#### Brief:
Every line below that has the string "toNat" needs to be copied.
══ Raw data ══
theorem sts (d : Reg) (a : Reg) (sc : BitVec 2) (sz : BitVec 2) (ord : BitVec 1) : Statement (.sts d a sc sz ord) := by
  intro h
  have b_d := d.isLt
  have b_a := a.isLt
  have b_sc := sc.isLt
  have b_sz := sz.isLt
  have b_ord := ord.isLt
  refine of32 h rfl (by omega) (by omega) ?_
  generalize hw : 2147483739 + 256 * d.toNat + 8192 * a.toNat + 262144 * sc.toNat + 134217728 * sz.toNat + 536870912 * ord.toNat = w
  rw [Codec.raw32_2d w (by omega), raw_2d,
    if_neg (show ¬ (w / 1048576 % 8 = 0 ∧ w / 2147483648 = 0) by omega),
    if_pos (show w / 1048576 % 128 = 0 ∧ w / 1073741824 = 2 by omega),
    Codec.bits_eq w 256 d (show w / 256 % 32 = _ by omega),
    Codec.bits_eq w 8192 a (show w / 8192 % 32 = _ by omega),
    Codec.bits_eq w 262144 sc (show w / 262144 % 4 = _ by omega),
    Codec.bits_eq w 134217728 sz (show w / 134217728 % 4 = _ by omega),
    Codec.bits_eq w 536870912 ord (show w / 536870912 % 2 = _ by omega)]

theorem fnc (kinds : BitVec 4) (sc : BitVec 2) : Statement (.fnc kinds sc) := by
  intro h
  have b_kinds := kinds.isLt
  have b_sc := sc.isLt
  refine of32 h rfl (by omega) (by omega) ?_
  generalize hw : 3221225563 + 256 * kinds.toNat + 262144 * sc.toNat = w
  rw [Codec.raw32_2d w (by omega), raw_2d,
    if_neg (show ¬ (w / 1048576 % 8 = 0 ∧ w / 2147483648 = 0) by omega),
    if_neg (show ¬ (w / 1048576 % 128 = 0 ∧ w / 1073741824 = 2) by omega),
    if_pos (show w / 4096 % 64 = 0 ∧ w / 1048576 = 3072 by omega),
    Codec.bits_eq w 256 kinds (show w / 256 % 16 = _ by omega),
    Codec.bits_eq w 262144 sc (show w / 262144 % 4 = _ by omega)]

theorem pfx (a : Reg) (sc : BitVec 2) : Statement (.pfx a sc) := by
  intro h
  have b_a := a.isLt
  have b_sc := sc.isLt
  refine of32 h rfl (by omega) (by omega) ?_
  generalize hw : 3355443291 + 8192 * a.toNat + 262144 * sc.toNat = w
  rw [Codec.raw32_2d w (by omega), raw_2d,
    if_neg (show ¬ (w / 1048576 % 8 = 0 ∧ w / 2147483648 = 0) by omega),
    if_neg (show ¬ (w / 1048576 % 128 = 0 ∧ w / 1073741824 = 2) by omega),
    if_neg (show ¬ (w / 4096 % 64 = 0 ∧ w / 1048576 = 3072) by omega),
    if_pos (show w / 256 % 32 = 0 ∧ w / 1048576 = 3200 by omega),
    Codec.bits_eq w 8192 a (show w / 8192 % 32 = _ by omega),
    Codec.bits_eq w 262144 sc (show w / 262144 % 4 = _ by omega)]

theorem cln (a : Reg) (sc : BitVec 2) : Statement (.cln a sc) := by
  intro h
  have b_a := a.isLt
  have b_sc := sc.isLt
  refine of32 h rfl (by omega) (by omega) ?_
  generalize hw : 3489661019 + 8192 * a.toNat + 262144 * sc.toNat = w
  rw [Codec.raw32_2d w (by omega), raw_2d,
    if_neg (show ¬ (w / 1048576 % 8 = 0 ∧ w / 2147483648 = 0) by omega),
    if_neg (show ¬ (w / 1048576 % 128 = 0 ∧ w / 1073741824 = 2) by omega),
    if_neg (show ¬ (w / 4096 % 64 = 0 ∧ w / 1048576 = 3072) by omega),
    if_neg (show ¬ (w / 256 % 32 = 0 ∧ w / 1048576 = 3200) by omega),
    if_pos (show w / 256 % 32 = 0 ∧ w / 1048576 = 3328 by omega),
    Codec.bits_eq w 8192 a (show w / 8192 % 32 = _ by omega),
    Codec.bits_eq w 262144 sc (show w / 262144 % 4 = _ by omega)]

theorem invl (a : Reg) (sc : BitVec 2) : Statement (.invl a sc) := by
  intro h
  have b_a := a.isLt
  have b_sc := sc.isLt
  refine of32 h rfl (by omega) (by omega) ?_
  generalize hw : 3623878747 + 8192 * a.toNat + 262144 * sc.toNat = w
  rw [Codec.raw32_2d w (by omega), raw_2d,
    if_neg (show ¬ (w / 1048576 % 8 = 0 ∧ w / 2147483648 = 0) by omega),
    if_neg (show ¬ (w / 1048576 % 128 = 0 ∧ w / 1073741824 = 2) by omega),
    if_neg (show ¬ (w / 4096 % 64 = 0 ∧ w / 1048576 = 3072) by omega),
    if_neg (show ¬ (w / 256 % 32 = 0 ∧ w / 1048576 = 3200) by omega),
    if_neg (show ¬ (w / 256 % 32 = 0 ∧ w / 1048576 = 3328) by omega),
    if_pos (show w / 256 % 32 = 0 ∧ w / 1048576 = 3456 by omega),
    Codec.bits_eq w 8192 a (show w / 8192 % 32 = _ by omega),
    Codec.bits_eq w 262144 sc (show w / 262144 % 4 = _ by omega)]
═══
#### Worked solution:
  generalize hw : 2147483739 + 256 * d.toNat + 8192 * a.toNat + 262144 * sc.toNat + 134217728 * sz.toNat + 536870912 * ord.toNat = w
  generalize hw : 3221225563 + 256 * kinds.toNat + 262144 * sc.toNat = w
  generalize hw : 3355443291 + 8192 * a.toNat + 262144 * sc.toNat = w
  generalize hw : 3489661019 + 8192 * a.toNat + 262144 * sc.toNat = w
  generalize hw : 3623878747 + 8192 * a.toNat + 262144 * sc.toNat = w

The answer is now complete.